**MATERIAL TO PROCESS:**

-- ==== Sys2Proof/Laws/FrameShared.lean ====
section
/-! SUPPORT. The frames of the operations that many commands share: queues, counters, answers, pages, jets and the twin.
One lemma per operation: the parts of the state outside its list stand as before. -/

namespace Sys2Proof.Machine

theorem State.setPart_keeps {m : List Region} {s0 s : State} {a1 a2} (hm : [Region.parts] ⊆ m) (h : Keeps m s0 s) : Keeps m s0 (State.setPart s a1 a2) := by
  unfold State.setPart
  try dsimp only
  repeat' first
    | intro _
    | with_reducible assumption
    | with_reducible apply ite_keeps
    | with_reducible apply foldl_keeps
    | (fail_if_no_progress (with_reducible refine mk_keeps ?_ ?_ ?_ ?_ ?_ ?_ ?_ ?_ ?_ ?_ ?_ ?_ ?_ ?_ ?_ ?_ ?_ ?_ ?_ ?_ ?_ ?_ ?_ ?_ ?_ ?_ ?_ ?_) <;> try first | (with_reducible exact Or.inl rfl) | (exact Or.inr (hm (by decide))))

theorem State.updPart_keeps {m : List Region} {s0 s : State} {a1 a2} (hm : [Region.parts] ⊆ m) (h : Keeps m s0 s) : Keeps m s0 (State.updPart s a1 a2) := by
  unfold State.updPart
  try dsimp only
  repeat' first
    | intro _
    | with_reducible assumption
    | with_reducible refine State.setPart_keeps (List.Subset.trans (by decide) hm) ?_

theorem State.setSession_keeps {m : List Region} {s0 s : State} {a1 a2} (hm : [Region.sessions] ⊆ m) (h : Keeps m s0 s) : Keeps m s0 (State.setSession s a1 a2) := by
  unfold State.setSession
  try dsimp only
  repeat' first
    | intro _
    | with_reducible assumption
    | with_reducible apply ite_keeps
    | with_reducible apply foldl_keeps
    | (fail_if_no_progress (with_reducible refine mk_keeps ?_ ?_ ?_ ?_ ?_ ?_ ?_ ?_ ?_ ?_ ?_ ?_ ?_ ?_ ?_ ?_ ?_ ?_ ?_ ?_ ?_ ?_ ?_ ?_ ?_ ?_ ?_ ?_) <;> try first | (with_reducible exact Or.inl rfl) | (exact Or.inr (hm (by decide))))

theorem State.putGrain_keeps {m : List Region} {s0 s : State} {a1 a2 a3 a4} (hm : [Region.mem, Region.side] ⊆ m) (h : Keeps m s0 s) : Keeps m s0 (State.putGrain s a1 a2 a3 a4) := by
  unfold State.putGrain
  try dsimp only
  repeat' first
    | intro _
    | with_reducible assumption
    | with_reducible apply ite_keeps
    | with_reducible apply foldl_keeps
    | (fail_if_no_progress (with_reducible refine mk_keeps ?_ ?_ ?_ ?_ ?_ ?_ ?_ ?_ ?_ ?_ ?_ ?_ ?_ ?_ ?_ ?_ ?_ ?_ ?_ ?_ ?_ ?_ ?_ ?_ ?_ ?_ ?_ ?_) <;> try first | (with_reducible exact Or.inl rfl) | (exact Or.inr (hm (by decide))))

theorem State.patchGrain_keeps {m : List Region} {s0 s : State} {a1 a2 a3} (hm : [Region.mem, Region.side] ⊆ m) (h : Keeps m s0 s) : Keeps m s0 (State.patchGrain s a1 a2 a3) := by
  unfold State.patchGrain
  try dsimp only
  repeat' first
    | intro _
    | with_reducible assumption
    | with_reducible refine State.putGrain_keeps (List.Subset.trans (by decide) hm) ?_

theorem State.putPage_keeps {m : List Region} {s0 s : State} {a1 a2} (hm : [Region.mem, Region.side, Region.sessions, Region.parts] ⊆ m) (h : Keeps m s0 s) : Keeps m s0 (State.putPage s a1 a2) := by
  unfold State.putPage
  try dsimp only
  repeat' first
    | intro _
    | with_reducible assumption
    | with_reducible refine State.updPart_keeps (List.Subset.trans (by decide) hm) ?_
    | with_reducible refine State.setSession_keeps (List.Subset.trans (by decide) hm) ?_
    | with_reducible refine State.patchGrain_keeps (List.Subset.trans (by decide) hm) ?_
    | with_reducible apply ite_keeps
    | with_reducible apply foldl_keeps
    | (fail_if_no_progress (with_reducible refine mk_keeps ?_ ?_ ?_ ?_ ?_ ?_ ?_ ?_ ?_ ?_ ?_ ?_ ?_ ?_ ?_ ?_ ?_ ?_ ?_ ?_ ?_ ?_ ?_ ?_ ?_ ?_ ?_ ?_) <;> try first | (with_reducible exact Or.inl rfl) | (exact Or.inr (hm (by decide))))
    | split

theorem State.freeAllocs_keeps {m : List Region} {s0 s : State} {a1} (hm : [Region.allocs] ⊆ m) (h : Keeps m s0 s) : Keeps m s0 (State.freeAllocs s a1) := by
  unfold State.freeAllocs
  try dsimp only
  repeat' first
    | intro _
    | with_reducible assumption
    | with_reducible apply ite_keeps
    | with_reducible apply foldl_keeps
    | (fail_if_no_progress (with_reducible refine mk_keeps ?_ ?_ ?_ ?_ ?_ ?_ ?_ ?_ ?_ ?_ ?_ ?_ ?_ ?_ ?_ ?_ ?_ ?_ ?_ ?_ ?_ ?_ ?_ ?_ ?_ ?_ ?_ ?_) <;> try first | (with_reducible exact Or.inl rfl) | (exact Or.inr (hm (by decide))))

theorem State.abandonMigr_keeps {m : List Region} {s0 s : State} {a1} (hm : [Region.mem, Region.side, Region.allocs, Region.sessions, Region.parts] ⊆ m) (h : Keeps m s0 s) : Keeps m s0 (State.abandonMigr s a1) := by
  unfold State.abandonMigr
  try dsimp only
  repeat' first
    | intro _
    | with_reducible assumption
    | with_reducible refine State.putPage_keeps (List.Subset.trans (by decide) hm) ?_
    | with_reducible refine State.freeAllocs_keeps (List.Subset.trans (by decide) hm) ?_
    | with_reducible apply ite_keeps
    | with_reducible apply foldl_keeps
    | (fail_if_no_progress (with_reducible refine mk_keeps ?_ ?_ ?_ ?_ ?_ ?_ ?_ ?_ ?_ ?_ ?_ ?_ ?_ ?_ ?_ ?_ ?_ ?_ ?_ ?_ ?_ ?_ ?_ ?_ ?_ ?_ ?_ ?_) <;> try first | (with_reducible exact Or.inl rfl) | (exact Or.inr (hm (by decide))))
    | split

theorem State.abandonSession_keeps {m : List Region} {s0 s : State} {a1} (hm : [Region.mem, Region.side, Region.allocs, Region.sessions, Region.parts] ⊆ m) (h : Keeps m s0 s) : Keeps m s0 (State.abandonSession s a1) := by
  unfold State.abandonSession
  try dsimp only
  repeat' first
    | (exact List.Subset.trans (by decide) hm)
    | intro _
    | with_reducible assumption
    | (with_reducible apply State.each_keeps)
    | with_reducible refine State.abandonMigr_keeps (List.Subset.trans (by decide) hm) ?_
    | with_reducible apply ite_keeps
    | with_reducible apply foldl_keeps
    | (fail_if_no_progress (with_reducible refine mk_keeps ?_ ?_ ?_ ?_ ?_ ?_ ?_ ?_ ?_ ?_ ?_ ?_ ?_ ?_ ?_ ?_ ?_ ?_ ?_ ?_ ?_ ?_ ?_ ?_ ?_ ?_ ?_ ?_) <;> try first | (with_reducible exact Or.inl rfl) | (exact Or.inr (hm (by decide))))
    | split

theorem State.setMbox_keeps {m : List Region} {s0 s : State} {a1 a2} (hm : [Region.mboxes] ⊆ m) (h : Keeps m s0 s) : Keeps m s0 (State.setMbox s a1 a2) := by
  unfold State.setMbox
  try dsimp only
  repeat' first
    | intro _
    | with_reducible assumption
    | with_reducible apply ite_keeps
    | with_reducible apply foldl_keeps
    | (fail_if_no_progress (with_reducible refine mk_keeps ?_ ?_ ?_ ?_ ?_ ?_ ?_ ?_ ?_ ?_ ?_ ?_ ?_ ?_ ?_ ?_ ?_ ?_ ?_ ?_ ?_ ?_ ?_ ?_ ?_ ?_ ?_ ?_) <;> try first | (with_reducible exact Or.inl rfl) | (exact Or.inr (hm (by decide))))

theorem State.updMbox_keeps {m : List Region} {s0 s : State} {a1 a2} (hm : [Region.mboxes] ⊆ m) (h : Keeps m s0 s) : Keeps m s0 (State.updMbox s a1 a2) := by
  unfold State.updMbox
  try dsimp only
  repeat' first
    | intro _
    | with_reducible assumption
    | with_reducible refine State.setMbox_keeps (List.Subset.trans (by decide) hm) ?_

theorem State.setRx_keeps {m : List Region} {s0 s : State} {a1 a2 a3} (hm : [Region.wt] ⊆ m) (h : Keeps m s0 s) : Keeps m s0 (State.setRx s a1 a2 a3) := by
  unfold State.setRx
  try dsimp only
  repeat' first
    | intro _
    | with_reducible assumption
    | with_reducible apply ite_keeps
    | with_reducible apply foldl_keeps
    | (fail_if_no_progress (with_reducible refine mk_keeps ?_ ?_ ?_ ?_ ?_ ?_ ?_ ?_ ?_ ?_ ?_ ?_ ?_ ?_ ?_ ?_ ?_ ?_ ?_ ?_ ?_ ?_ ?_ ?_ ?_ ?_ ?_ ?_) <;> try first | (with_reducible exact Or.inl rfl) | (exact Or.inr (hm (by decide))))

theorem State.setTx_keeps {m : List Region} {s0 s : State} {a1 a2 a3} (hm : [Region.wt] ⊆ m) (h : Keeps m s0 s) : Keeps m s0 (State.setTx s a1 a2 a3) := by
  unfold State.setTx
  try dsimp only
  repeat' first
    | intro _
    | with_reducible assumption
    | with_reducible apply ite_keeps
    | with_reducible apply foldl_keeps
    | (fail_if_no_progress (with_reducible refine mk_keeps ?_ ?_ ?_ ?_ ?_ ?_ ?_ ?_ ?_ ?_ ?_ ?_ ?_ ?_ ?_ ?_ ?_ ?_ ?_ ?_ ?_ ?_ ?_ ?_ ?_ ?_ ?_ ?_) <;> try first | (with_reducible exact Or.inl rfl) | (exact Or.inr (hm (by decide))))

theorem State.giveBack_keeps {m : List Region} {s0 s : State} {a1 a2 a3} (hm : [Region.slc] ⊆ m) (h : Keeps m s0 s) : Keeps m s0 (State.giveBack s a1 a2 a3) := by
  unfold State.giveBack
  try dsimp only
  repeat' first
    | intro _
    | with_reducible assumption
    | with_reducible apply ite_keeps
    | with_reducible apply foldl_keeps
    | (fail_if_no_progress (with_reducible refine mk_keeps ?_ ?_ ?_ ?_ ?_ ?_ ?_ ?_ ?_ ?_ ?_ ?_ ?_ ?_ ?_ ?_ ?_ ?_ ?_ ?_ ?_ ?_ ?_ ?_ ?_ ?_ ?_ ?_) <;> try first | (with_reducible exact Or.inl rfl) | (exact Or.inr (hm (by decide))))
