theorem execClra_keeps {m : List Region} {s0 s : State} {a1} (hm : [Region.jets] ⊆ m) (h : Keeps m s0 s) : OutKeeps m s0 (execClra a1 s) := by
  unfold execClra
  repeat' first
    | (with_reducible refine run_keeps (fun _ _ => ?_) ?_)
    | (exact List.Subset.trans (by decide) hm)
    | intro _
    | with_reducible assumption
    | (with_reducible apply State.jetRun_keeps)
    | with_reducible refine State.setJet_keeps (List.Subset.trans (by decide) hm) ?_
    | with_reducible apply ite_keeps

theorem execRdk_keeps {m : List Region} {s0 s : State} {a1 a2} (hm : [Region.jets] ⊆ m) (h : Keeps m s0 s) : OutKeeps m s0 (execRdk a1 a2 s) := by
  unfold execRdk
  repeat' first
    | (with_reducible refine run_keeps (fun _ _ => ?_) ?_)
    | intro _
    | with_reducible assumption
    | with_reducible refine doRead_keeps (List.Subset.trans (by decide) hm) ?_

theorem execRdv_keeps {m : List Region} {s0 s : State} {a1 a2} (hm : [Region.jets] ⊆ m) (h : Keeps m s0 s) : OutKeeps m s0 (execRdv a1 a2 s) := by
  unfold execRdv
  repeat' first
    | (with_reducible refine run_keeps (fun _ _ => ?_) ?_)
    | intro _
    | with_reducible assumption
    | with_reducible refine doRead_keeps (List.Subset.trans (by decide) hm) ?_

theorem execRdbk_keeps {m : List Region} {s0 s : State} {a1 a2} (hm : [Region.jets] ⊆ m) (h : Keeps m s0 s) : OutKeeps m s0 (execRdbk a1 a2 s) := by
  unfold execRdbk
  repeat' first
    | (with_reducible refine run_keeps (fun _ _ => ?_) ?_)
    | intro _
    | with_reducible assumption
    | with_reducible refine doReadBase_keeps (List.Subset.trans (by decide) hm) ?_

theorem execRdbv_keeps {m : List Region} {s0 s : State} {a1 a2} (hm : [Region.jets] ⊆ m) (h : Keeps m s0 s) : OutKeeps m s0 (execRdbv a1 a2 s) := by
  unfold execRdbv
  repeat' first
    | (with_reducible refine run_keeps (fun _ _ => ?_) ?_)
    | intro _
    | with_reducible assumption
    | with_reducible refine doReadBase_keeps (List.Subset.trans (by decide) hm) ?_

theorem execQk_keeps {m : List Region} {s0 s : State} {a1 a2} (hm : [Region.parts, Region.jets] ⊆ m) (h : Keeps m s0 s) : OutKeeps m s0 (execQk a1 a2 s) := by
  unfold execQk
  repeat' first
    | (with_reducible refine run_keeps (fun _ _ => ?_) ?_)
    | intro _
    | with_reducible assumption
    | with_reducible refine doQk_keeps (List.Subset.trans (by decide) hm) ?_

theorem execExps_keeps {m : List Region} {s0 s : State} {a1 a2} (hm : [Region.parts, Region.jets] ⊆ m) (h : Keeps m s0 s) : OutKeeps m s0 (execExps a1 a2 s) := by
  unfold execExps
  repeat' first
    | (with_reducible refine run_keeps (fun _ _ => ?_) ?_)
    | intro _
    | with_reducible assumption
    | with_reducible refine doExps_keeps (List.Subset.trans (by decide) hm) ?_

theorem execPv_keeps {m : List Region} {s0 s : State} {a1 a2} (hm : [Region.parts, Region.jets] ⊆ m) (h : Keeps m s0 s) : OutKeeps m s0 (execPv a1 a2 s) := by
  unfold execPv
  repeat' first
    | (with_reducible refine run_keeps (fun _ _ => ?_) ?_)
    | intro _
    | with_reducible assumption
    | with_reducible refine doPv_keeps (List.Subset.trans (by decide) hm) ?_

theorem execEmit_keeps {m : List Region} {s0 s : State} {a1 a2} (hm : [Region.draws, Region.flt, Region.jets] ⊆ m) (h : Keeps m s0 s) : OutKeeps m s0 (execEmit a1 a2 s) := by
  unfold execEmit
  repeat' first
    | (with_reducible refine run_keeps (fun _ _ => ?_) ?_)
    | intro _
    | with_reducible assumption
    | with_reducible refine doEmit_keeps (List.Subset.trans (by decide) hm) ?_

theorem execCpyrow_keeps {m : List Region} {s0 s : State} {a1 a2 a3} (hm : [Region.flt, Region.spares, Region.mem, Region.side, Region.badGrains, Region.sessions, Region.parts, Region.slc, Region.wt, Region.jets, Region.sec, Region.twin] ⊆ m) (h : Keeps m s0 s) : OutKeeps m s0 (execCpyrow a1 a2 a3 s) := by
  unfold execCpyrow
  repeat' first
    | (with_reducible refine run_keeps (fun _ _ => ?_) ?_)
    | intro _
    | with_reducible assumption
    | with_reducible refine doCpyrow_keeps (List.Subset.trans (by decide) hm) ?_

theorem execPatw_keeps {m : List Region} {s0 s : State} {a1 a2 a3} (hm : [Region.mem, Region.side, Region.jets] ⊆ m) (h : Keeps m s0 s) : OutKeeps m s0 (execPatw a1 a2 a3 s) := by
  unfold execPatw
  repeat' first
    | (with_reducible refine run_keeps (fun _ _ => ?_) ?_)
    | intro _
    | with_reducible assumption
    | with_reducible refine doPatw_keeps (List.Subset.trans (by decide) hm) ?_

theorem execPatr_keeps {m : List Region} {s0 s : State} {a1 a2 a3 a4} (hm : [Region.jets] ⊆ m) (h : Keeps m s0 s) : OutKeeps m s0 (execPatr a1 a2 a3 a4 s) := by
  unfold execPatr
  repeat' first
    | (with_reducible refine run_keeps (fun _ _ => ?_) ?_)
    | intro _
    | with_reducible assumption
    | with_reducible refine doPatr_keeps (List.Subset.trans (by decide) hm) ?_

theorem execArrt_keeps {m : List Region} {s0 s : State} {a1 a2 a3} (hm : [Region.jets] ⊆ m) (h : Keeps m s0 s) : OutKeeps m s0 (execArrt a1 a2 a3 s) := by
  unfold execArrt
  repeat' first
    | (with_reducible refine run_keeps (fun _ _ => ?_) ?_)
    | intro _
    | with_reducible assumption
    | with_reducible refine doArrt_keeps (List.Subset.trans (by decide) hm) ?_

theorem execReadDeadline_keeps {m : List Region} {s0 s : State} {a1 a2} (hm : [Region.clk, Region.flt, Region.provs, Region.slc, Region.wt, Region.jets, Region.twin] ⊆ m) (h : Keeps m s0 s) : OutKeeps m s0 (execReadDeadline a1 a2 s) := by
  unfold execReadDeadline
  repeat' first
    | (with_reducible refine run_keeps (fun _ _ => ?_) ?_)
    | intro _
    | with_reducible assumption
    | with_reducible refine doReadDeadline_keeps (List.Subset.trans (by decide) hm) ?_
    | with_reducible refine State.upTo_keeps (List.Subset.trans (by decide) hm) ?_

theorem execCommitApply_keeps {m : List Region} {s0 s : State} {a1} (hm : [Region.draws, Region.flt, Region.mem, Region.side, Region.allocCtr, Region.allocs, Region.badGrains, Region.sessions, Region.provs, Region.parts, Region.slc, Region.wt, Region.sec, Region.mboxes, Region.twin] ⊆ m) (h : Keeps m s0 s) : OutKeeps m s0 (execCommitApply a1 s) := by
  unfold execCommitApply
  repeat' first
    | (with_reducible refine run_keeps (fun _ _ => ?_) ?_)
    | intro _
    | with_reducible assumption
    | with_reducible refine doCommitApply_keeps (List.Subset.trans (by decide) hm) ?_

**WHAT IS EXPECTED:**
Return only the lines between the one holding "and the twin." and the one holding "State.setPart_keeps (List.Subset.trans (by decide) hm) ?_", inclusive, exactly as they appear above.

**PROBLEM SOLUTION:**
/-! SUPPORT. The frames of the operations that many commands share: queues, counters, answers, pages, jets and the twin.
One lemma per operation: the parts of the state outside its list stand as before. -/

namespace Sys2Proof.Machine

theorem State.setPart_keeps {m : List Region} {s0 s : State} {a1 a2} (hm : [Region.parts] ⊆ m) (h : Keeps m s0 s) : Keeps m s0 (State.setPart s a1 a2) := by
  unfold State.setPart
  try dsimp only
  repeat' first
    | intro _
    | with_reducible assumption
    | with_reducible apply ite_keeps
    | with_reducible apply foldl_keeps
    | (fail_if_no_progress (with_reducible refine mk_keeps ?_ ?_ ?_ ?_ ?_ ?_ ?_ ?_ ?_ ?_ ?_ ?_ ?_ ?_ ?_ ?_ ?_ ?_ ?_ ?_ ?_ ?_ ?_ ?_ ?_ ?_ ?_ ?_) <;> try first | (with_reducible exact Or.inl rfl) | (exact Or.inr (hm (by decide))))

theorem State.updPart_keeps {m : List Region} {s0 s : State} {a1 a2} (hm : [Region.parts] ⊆ m) (h : Keeps m s0 s) : Keeps m s0 (State.updPart s a1 a2) := by
  unfold State.updPart
  try dsimp only
  repeat' first
    | intro _
    | with_reducible assumption
    | with_reducible refine State.setPart_keeps (List.Subset.trans (by decide) hm) ?_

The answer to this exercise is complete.